Along the streets of Jerusalem
The streets of Jerusalem! Who calls them “streets” and why in “Jerusalem”? Things seem evident. Here is a compact nucleus, the kernel of what became a village, a town, built and divided into quarters. From there, arose a lot of major elements that became tremendous factors in all sorts of developments that expanded throughout the whole world.
Streets? Well, difficult to recognize the ways that exist in most of cities nowadays. In Hebrew and Aramaic, “Rachav-Rachava/רחב-רחבה” means a “space, a wide place, it is large”, but the sense of dimensions has changed over the ages.
In fact, streets are roads and most of them were sandy for centuries before they were paved with stones. Some areas in the heart of the Old City show how heavy and resistant these stones were and remain. Just walk through the Christian Quarter Road that starts down Jaffa Gate and goes straight to Khanqa Street entering the Muslim Quarter.
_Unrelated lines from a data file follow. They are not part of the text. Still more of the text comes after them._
-- ==== Sys2Proof/Syntax.lean ====
section
/-! DEFINITION. The commands of the block: one constructor of `Instr` per row of spec/opcode_table.json,
with the operands the model gives it (the table gives none; logs 6, 10, 13, 24, 25). -/

namespace Sys2Proof

/-- One word of a write span with its write enable (R157). -/
structure WriteWord where
  enable : Bool
  value : Word
  deriving DecidableEq, Repr

/-- A bus transaction: a read or a write of a span of consecutive words from a byte address (R157). -/
inductive Transaction where
  | read (addr : Word) (count : Nat)
  | write (addr : Word) (words : List WriteWord)
  deriving DecidableEq, Repr

/-- The content of a span cycle after its marker (11.9): payload, 16 overhead bits, 16-bit check. -/
structure LineCycle where
  payload : Payload
  overhead : BitVec 16
  check : BitVec 16
  deriving DecidableEq, Repr

/-- What one 2 ms receive interval brings (R71, R73): the byte offsets at which the marker occurs in it,
rising, and the cycle that follows the marker at the receiver's aligned offset. -/
structure Interval where
  markers : List Nat
  cycle : LineCycle
  deriving DecidableEq, Repr

/-- The parts of an ms event (R30, R38, R119, R129): the Time Base's advance, and the handling of the
event by the Meter Unit, the Line Prover and the Scheduler. -/
inductive MsPart where
  | advance
  | meter
  | prover
  | scheduler
  deriving DecidableEq, Repr

/-- The two words of a staged 40-bit value: the low 32 bits (A5, W8) or the high word (A6, W9). -/
inductive StagingHalf where
  | low
  | high
  deriving DecidableEq, Repr

/-- The two staging words of the Line Prover: A17 and A18 (R113). -/
inductive ProverWord where
  | port
  | duration
  deriving DecidableEq, Repr

/-- The clearing words of a port: P2, P3 and P4 (R85). -/
inductive CounterWord where
  | nearEnd
  | farEnd
  | hits
  deriving DecidableEq, Repr

/-- The commands, in the order of the table. -/
inductive Instr where
  | coldReset (straps : BitVec 8) (arrived : Option Transaction)
  | msEvent (parts : List MsPart)
  | cycleEvent (p : PortId) (iv : Interval)
  | cycleTransmit (p : PortId)
  | hostTransactionArrival (t : Transaction)
  | msideGrant
  | forwardComplete
  | post (r : RowId)
  | amend (r : RowId)
  | cancel (r : RowId)
  | mark (r : RowId)
  | start
  | stop
  | setTime (value : Word)
  | setTimeStagingWrite (half : StagingHalf) (value : Word)
  | amendStagingWrite (r : RowId) (half : StagingHalf) (value : Word)
  | portEnable (p : PortId) (value : Word)
  | portDisable (p : PortId) (value : Word)
  | pairModeOn (k : PairId) (value : Word)
  | pairModeOff (k : PairId) (value : Word)
  | portOptionsWrite (p : PortId) (value : Word)
  | select (p : PortId) (value : Word)
  | loopAll (p : PortId)
  | corruptCheck (p : PortId)
  | normal (p : PortId)
  | arm (p : PortId)
  | disarm (p : PortId)
  | attach
  | detach
  | proverStagingWrite (which : ProverWord) (value : Word)
  | releaseWrite (value : Word)
  | consumeWrite (value : Word)
  | timeRead
  | counterRead (p : PortId) (which : CounterWord)
  | meterSnapshotRead (r : RowId)
  | plainWrite (addr : Word) (value : Word)
  | postBegin
  | admissionRowReadDone
  | amendExecute
  | cancelExecute
  | goLive
  | scheduledEnd
  | stopEnd
  | tReadyExpiry (p : PortId) (iv : Interval)
  | tHoldExpiry (p : PortId) (iv : Interval)
  | tRestoreExpiry (p : PortId) (iv : Interval)
  | errorWindowClose (p : PortId) (iv : Interval)
  | proverExpiry
  | commandNoAnswer (p : PortId) (iv : Interval)
  | noticeWriteDone
  | recordBegin
  | settlementFirstHalfDone
  | recordComplete
  deriving DecidableEq, Repr

end Sys2Proof
end

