-- ==== Sys2Proof/Machine/Operands.lean ====
section
/-! DEFINITION. The forms in which commands name things: rows and ports of the state, the logical ports and
active members behind a named port, the fields of the booking words and of P0, and the map of the Fabric
Window (chapter 11). -/

namespace Sys2Proof.Machine

/-- `f` on every element of a vector. -/
def vecMap {α β : Type} {n : Nat} (f : α → β) (v : Vector α n) : Vector β n :=
  ⟨(v.toList.map f).toArray, by simp⟩

/-- The vector of the values of `f`. -/
def vecOf {α : Type} {n : Nat} (f : Fin n → α) : Vector α n :=
  ⟨((List.finRange n).map f).toArray, by simp⟩

/-! Rows and ports -/

/-- Row `r`. -/
def State.row (s : State) (r : RowId) : Row := s.rows[r]

/-- `s` with row `r` replaced. -/
def State.setRow (s : State) (r : RowId) (x : Row) : State :=
  { s with rows := s.rows.set r x }

/-- Port `p`. -/
def State.port (s : State) (p : PortId) : Port := s.ports[p]

/-- `s` with port `p` replaced. -/
def State.setPort (s : State) (p : PortId) (x : Port) : State :=
  { s with ports := s.ports.set p x }

/-- `s` with the Maintenance Channel of port `p` replaced. -/
def State.setChannel (s : State) (p : PortId) (c : Channel) : State :=
  s.setPort p { s.port p with channel := c }

/-- The lowest row that satisfies `f`. -/
def State.findRow (f : RowId → Bool) : Option RowId := (List.finRange 256).find? f

/-- `f` on every row in ascending order. -/
def State.forRows (f : RowId → State → State) (s : State) : State :=
  (List.finRange 256).foldl (fun s r => f r s) s

/-- Some row satisfies `f`. -/
def State.anyRow (s : State) (f : Row → Bool) : Bool := s.rows.toList.any f

/-! Pairs and logical ports (R3, R49, R61) -/

/-- The even member of the pair of `p`. -/
def evenOf (p : PortId) : PortId := ⟨p.val / 2 * 2, by omega⟩

/-- The pair of `p`. -/
def pairOf (p : PortId) : PairId := ⟨p.val / 2, by omega⟩

/-- `p` is an odd port. -/
def isOdd (p : PortId) : Bool := p.val % 2 == 1

/-- Port 2k. -/
def evenPort (k : PairId) : PortId := ⟨2 * k.val, by omega⟩

/-- Port 2k+1. -/
def oddPort (k : PairId) : PortId := ⟨2 * k.val + 1, by omega⟩

/-- The physical port of a member of pair `k`. -/
def memberPort (k : PairId) : Member → PortId
  | .even => evenPort k
  | .odd => oddPort k

/-- The partner of a member. -/
def Member.other : Member → Member
  | .even => .odd
  | .odd => .even

/-- The pair of `p` is in pair mode: the setting of its even port (R49). -/
def State.inPair (s : State) (p : PortId) : Bool := (s.port (evenOf p)).cfg.pairMode

/-- R3: the logical port of physical port `p`. -/
def State.logical (s : State) (p : PortId) : PortId :=
  if s.inPair p then evenOf p else p

/-- The active member of pair `k` (R61). -/
def State.activePort (s : State) (k : PairId) : PortId := memberPort k s.active[k]

/-- R57, R66: the physical port that receives for the logical port of `p`. -/
def State.rxPath (s : State) (p : PortId) : PortId :=
  if s.inPair p then s.activePort (pairOf p) else p

/-- `p` is unpaired, or is the active member of its pair (R99, R114, R122). -/
def State.unpairedOrActive (s : State) (p : PortId) : Bool := s.rxPath p == p

/-- The port a staged or written number names, if it is 0-23. -/
def portOfNat (n : Nat) : Option PortId :=
  if h : n < 24 then some ⟨n, h⟩ else none

/-! Fields of the booking words (R2, 11.5). The argument is W0-W7, or a captured copy of them. -/

/-- Source port field, W2 [4:0]. -/
def sourceField (w : Vector Word 8) : Nat := ((w[2]).extractLsb' 0 5).toNat

/-- Slot count, W2 [11:8]. -/
def slotCount (w : Vector Word 8) : Nat := ((w[2]).extractLsb' 8 4).toNat

/-- Tariff unit code, W2 [13:12]. -/
def tariffCode (w : Vector Word 8) : BitVec 2 := (w[2]).extractLsb' 12 2

/-- LATE_OK, W2 [16]. -/
def lateOk (w : Vector Word 8) : Bool := (w[2]).getLsbD 16

/-- Destination fields 0-3, W3 [4:0], [9:5], [14:10], [19:15]. -/
def destFields (w : Vector Word 8) : List Nat :=
  [((w[3]).extractLsb' 0 5).toNat, ((w[3]).extractLsb' 5 5).toNat, ((w[3]).extractLsb' 10 5).toNat,
    ((w[3]).extractLsb' 15 5).toNat]

/-- Destination count, W3 [22:20]. -/
def destCount (w : Vector Word 8) : Nat := ((w[3]).extractLsb' 20 3).toNat

/-- A 40-bit time from its low 32 bits and the low 8 bits of its high word. -/
def timeOf (low high : Word) : Time := high.extractLsb' 0 8 ++ low

/-- The low 32 bits of a time. -/
def timeLow (t : Time) : Word := t.extractLsb' 0 32

/-- The high 8 bits of a time, in bits [7:0] of a word. -/
def timeHigh (t : Time) : Word := (t.extractLsb' 32 8).setWidth 32

/-- Booked start, W4 and W5 [7:0]. -/
def bookedStart (w : Vector Word 8) : Time := timeOf w[4] w[5]

/-- Booked end, W6 and W7 [7:0]. -/
def bookedEnd (w : Vector Word 8) : Time := timeOf w[6] w[7]

/-- ms of the booking's tariff unit (R125). -/
def unitOf (w : Vector Word 8) : Nat := Config.unitMs (tariffCode w)

/-- The port of a port field; admitted bookings hold 0-23 there (R19), and a field above 23, which only
a copy that was never admitted can hold, is taken modulo 24 (log 28). -/
def portOfField (n : Nat) : PortId := Fin.ofNat 24 n

/-- The named source port. -/
def sourcePort (w : Vector Word 8) : PortId := portOfField (sourceField w)

/-- The named destination ports, in the order of the fields. -/
def destPorts (w : Vector Word 8) : List PortId := ((destFields w).take (destCount w)).map portOfField

/-- The named ports (R2). -/
def namedPorts (w : Vector Word 8) : List PortId := sourcePort w :: destPorts w

/-- R3: the booking uses logical port `l` in the receive direction. -/
def State.usesRx (s : State) (w : Vector Word 8) (l : PortId) : Bool := s.logical (sourcePort w) == l

/-- R3: the booking uses logical port `l` in the transmit direction. -/
def State.usesTx (s : State) (w : Vector Word 8) (l : PortId) : Bool :=
  (destPorts w).any fun d => s.logical d == l

/-- R3: the booking uses logical port `l` in either direction. -/
def State.uses (s : State) (w : Vector Word 8) (l : PortId) : Bool := s.usesRx w l || s.usesTx w l

/-- The row is LIVE. -/
def Row.isLive (x : Row) : Bool := x.state == .live

/-- The row is HELD or LIVE. -/
def Row.isBooked (x : Row) : Bool := x.state == .held || x.state == .live

/-- A LIVE booking uses logical port `l`. -/
def State.liveUses (s : State) (l : PortId) : Bool := s.anyRow fun x => x.isLive && s.uses x.captured l

/-- A HELD or LIVE booking uses logical port `l`. -/
def State.bookedUses (s : State) (l : PortId) : Bool := s.anyRow fun x => x.isBooked && s.uses x.captured l

/-- A HELD or LIVE booking names physical port `p`. -/
def State.bookedNames (s : State) (p : PortId) : Bool :=
  s.anyRow fun x => x.isBooked && (namedPorts x.captured).contains p

/-- Number of LIVE rows whose source is logical port `l`. -/
def State.liveSourced (s : State) (l : PortId) : Nat :=
  s.rows.toList.countP fun x => x.isLive && s.usesRx x.captured l

/-- The port the Line Prover claims: its staged port while it is RUNNING (R112, R115). -/
def State.claimed (s : State) : Option PortId :=
  if s.prover.running then portOfNat s.prover.port.toNat else none

/-! P0 (R50, 11.3) -/

/-- The configuration a P0 word gives. -/
def configOf (v : Word) : PortConfig where
  enable := v.getLsbD 0
  pairMode := v.getLsbD 1
  oneLook := v.getLsbD 2
  countDuringCheck := v.getLsbD 3
  threshold := v.extractLsb' 8 8

/-- The spare bits of P0, [7:4] and [31:16], are all 0. -/
def p0SpareClear (v : Word) : Bool := v.extractLsb' 4 4 == 0 && v.extractLsb' 16 16 == 0

/-- `v` with bit `i` set to `b`. -/
def setBit (v : Word) (i : Nat) (b : Bool) : Word :=
  if b then v ||| BitVec.twoPow 32 i else v &&& ~~~ BitVec.twoPow 32 i

/-! The map of the Fabric Window (R160, 11.1) -/

/-- Anchor word n, at offset 4n, where an owning chapter names it. -/
def Anchor.ofIndex : Nat → Option Anchor
  | 0 => some .a0
  | 1 => some .a1
  | 2 => some .a2
  | 3 => some .a3
  | 4 => some .a4
  | 5 => some .a5
  | 6 => some .a6
  | 7 => some .a7
  | 8 => some .a8
  | 9 => some .a9
  | 10 => some .a10
  | 11 => some .a11
  | 12 => some .a12
  | 16 => some .a16
  | 17 => some .a17
  | 18 => some .a18
  | 19 => some .a19
  | 20 => some .a20
  | 21 => some .a21
  | 22 => some .a22
  | _ => none

/-- The number of an anchor word. -/
def Anchor.index : Anchor → Nat
  | .a0 => 0
  | .a1 => 1
  | .a2 => 2
  | .a3 => 3
  | .a4 => 4
  | .a5 => 5
  | .a6 => 6
  | .a7 => 7
  | .a8 => 8
  | .a9 => 9
  | .a10 => 10
  | .a11 => 11
  | .a12 => 12
  | .a16 => 16
  | .a17 => 17
  | .a18 => 18
  | .a19 => 19
  | .a20 => 20
  | .a21 => 21
  | .a22 => 22

/-- Port word n of a port block, at + 4n, where an owning chapter names it. -/
def PortWord.ofIndex : Nat → Option PortWord
  | 0 => some .p0
  | 1 => some .p1
  | 2 => some .p2
  | 3 => some .p3
  | 4 => some .p4
  | 5 => some .p5
  | 6 => some .p6
  | 7 => some .p7
  | 8 => some .p8
  | 9 => some .p9
  | 10 => some .p10
  | 11 => some .p11
  | 12 => some .p12
  | _ => none

/-- The number of a port word. -/
def PortWord.index : PortWord → Nat
  | .p0 => 0
  | .p1 => 1
  | .p2 => 2
  | .p3 => 3
  | .p4 => 4
  | .p5 => 5
  | .p6 => 6
  | .p7 => 7
  | .p8 => 8
  | .p9 => 9
  | .p10 => 10
  | .p11 => 11
  | .p12 => 12

/-- Window offsets of the regions (11.1). -/
abbrev portBase : Nat := 0x1000
abbrev slotBase : Nat := 0x2000
abbrev rowBase : Nat := 0x10000
abbrev meterBase : Nat := 0x14000
abbrev noticeBase : Nat := 0x20000
abbrev ringBase : Nat := 0x40000

/-- The word at window offset `off`, a multiple of 4 (R1, R54, R137, R148, R160, R170). -/
def locate (off : Nat) : WinWord :=
  if off < 0x1000 then
    match Anchor.ofIndex (off / 4) with
    | some a => .anchor a
    | none => .plain
  else if off < 0x1C00 then
    match PortWord.ofIndex ((off - portBase) % 128 / 4) with
    | some w => .port (Fin.ofNat 24 ((off - portBase) / 128)) w
    | none => .plain
  else if off < 0x2000 then .plain
  else if off < 0x2F00 then
    .slot (Fin.ofNat 24 ((off - slotBase) / 160)) (Fin.ofNat 40 ((off - slotBase) % 160 / 4))
  else if off < 0x10000 then .plain
  else if off < 0x14000 then
    .row (Fin.ofNat 256 ((off - rowBase) / 64)) (Fin.ofNat 16 ((off - rowBase) % 64 / 4))
  else if off < 0x15000 then
    .meter (Fin.ofNat 256 ((off - meterBase) / 16)) (Fin.ofNat 4 ((off - meterBase) % 16 / 4))
  else if off < 0x20000 then .plain
  else if off < 0x22000 then .notice (Fin.ofNat 512 ((off - noticeBase) / 16))
  else if off < 0x40000 then .plain
  else if off < 0x50000 then .ring (Fin.ofNat 512 ((off - ringBase) / 128))
  else .plain

/-- Window offset of an anchor word. -/
def anchorOffset (a : Anchor) : Nat := 4 * a.index

/-- Window offset of a port word. -/
def portOffset (p : PortId) (w : PortWord) : Nat := portBase + 128 * p.val + 4 * w.index

/-- Window offset of word `i` of row `r` (R1). -/
def rowOffset (r : RowId) (i : Fin 16) : Nat := rowBase + 64 * r.val + 4 * i.val

/-- Window offset of meter word `i` of row `r` (R137). -/
def meterOffset (r : RowId) (i : Fin 4) : Nat := meterBase + 16 * r.val + 4 * i.val

/-- Window offset of the notice entry with index `i` (R170). -/
def noticeOffset (i : BitVec 10) : Nat := noticeBase + 16 * (i.toNat % Config.ringSlots)

/-- Window offset of the settlement record with index `i` (R146). -/
def recordOffset (i : BitVec 10) : Nat := ringBase + 128 * (i.toNat % Config.ringSlots)

/-- The window base, REGION_SEL x 16 MiB (R156). -/
def State.base (s : State) : Nat := s.regionSel.toNat * 0x1000000

/-- R156: the byte address lies in the Fabric Window. -/
def State.inWindow (s : State) (addr : Nat) : Bool :=
  decide (s.base ≤ addr ∧ addr < s.base + Config.windowBytes)

/-- The word of the window at a byte address inside it. -/
def State.wordAt (s : State) (addr : Nat) : WinWord := locate (addr - s.base)

/-- The bus address of a window offset. -/
def State.busAddr (s : State) (off : Nat) : Word := BitVec.ofNat 32 (s.base + off)

/-- The host's write of one window word. -/
def State.writeOne (s : State) (off : Nat) (v : Word) : Transaction := .write (s.busAddr off) [⟨true, v⟩]

/-- The host's read of one window word. -/
def State.readOne (s : State) (off : Nat) : Transaction := .read (s.busAddr off) 1

end Sys2Proof.Machine
end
Strange how the pilgrims, visitors, tourists, and residents did not cut off some small pieces to bring back home. Here is the place where so many generations of Jews, people of all backgrounds, all tongues, races, Christians, and Jesus of Nazareth with the disciples and Muhammad and Islam’s followers came, made business, settled for a while, conquered each way and the roads then left or came back again and again along the centuries.
Jerusalem? Whatever significance, things are not so clear. “ihr/עיר = city” is a “watch-tower, a fort”, i.e. a small place that has to be defended or to welcome or reject the refugees, the fugitives, and the enemies that turn to allied. It was limited, and restricted and its narrow roads show the proximity of tribal life in new town settlements. Bethlehem and Jericho are told to be 10 000 years old. Who really can fathom this at present?
The name of Jerusalem, the “city of Peace, of the Dual Peaces (from Above and from Below) depicts a city of large human, spiritual, cultural, historic, and meta-historic scopes and prospects. It is more structured than a “yishuv/ישוב” (settlement, the word has been used for the first Jewish groups in 1917). The name deals with the second meaning of “Ihr/עיר, which, from another root means “an angel, a protector. Life was not sure, insecure, hard, and often cruel. Survival was also a challenge. Many people in the region and in the Middle East do remember this as they keep in mind that famine could ravage the population and reduce it drastically. This may explain why Israelis love “noshing”, eating a piece of something every hour or so.
The Old City is the “antique City – Ha’Ir HaAtiqah/העיר העתיקה. It fascinates, attracts and most of the Israeli visitors are “lost” and start calling their friends (“Where are you?/איפה את-ה?” is still the motto for the group that climbs up to the very heart of the multicultural city.
The Old City changes all the time. You can feel the influences, new inhabitants, these move in while others leave silently.
The Old City of Jerusalem has been seized by all sorts of powers over the ages, mostly the Ottomans – twice four centuries -, the British and the Jordanians.
In June 1967, more than two million Jews and others visited the place and went to the Western Wall. This remains an incredible image of how suddenly two thousand years had reached a deadline and new starts were in view.
Streets? The Via Dolorosa/Way of the Cross, the suffering of Jesus of Nazareth is not exact and we do not really know where it wanders around. Ararat Street is a narrow street that runs down the Armenian Quarter to the Syriac Orthodox Monastery of Saint Mark. Both communities have been present there over the full two thousand years of the Christian era. In AD 638, when Jerusalem was put on fire by the Persians, the Greek Orthodox patriarch of Jerusalem fled to Constantinople and the Armenians assigned a local patriarch to defend the local Christians.
Today, the Jews are back, not only in the beautiful Jewish Quarter but a bit everywhere in a place that encompasses all desires, faiths, creeds, religions, humanities, and ways of living that conquered the continents.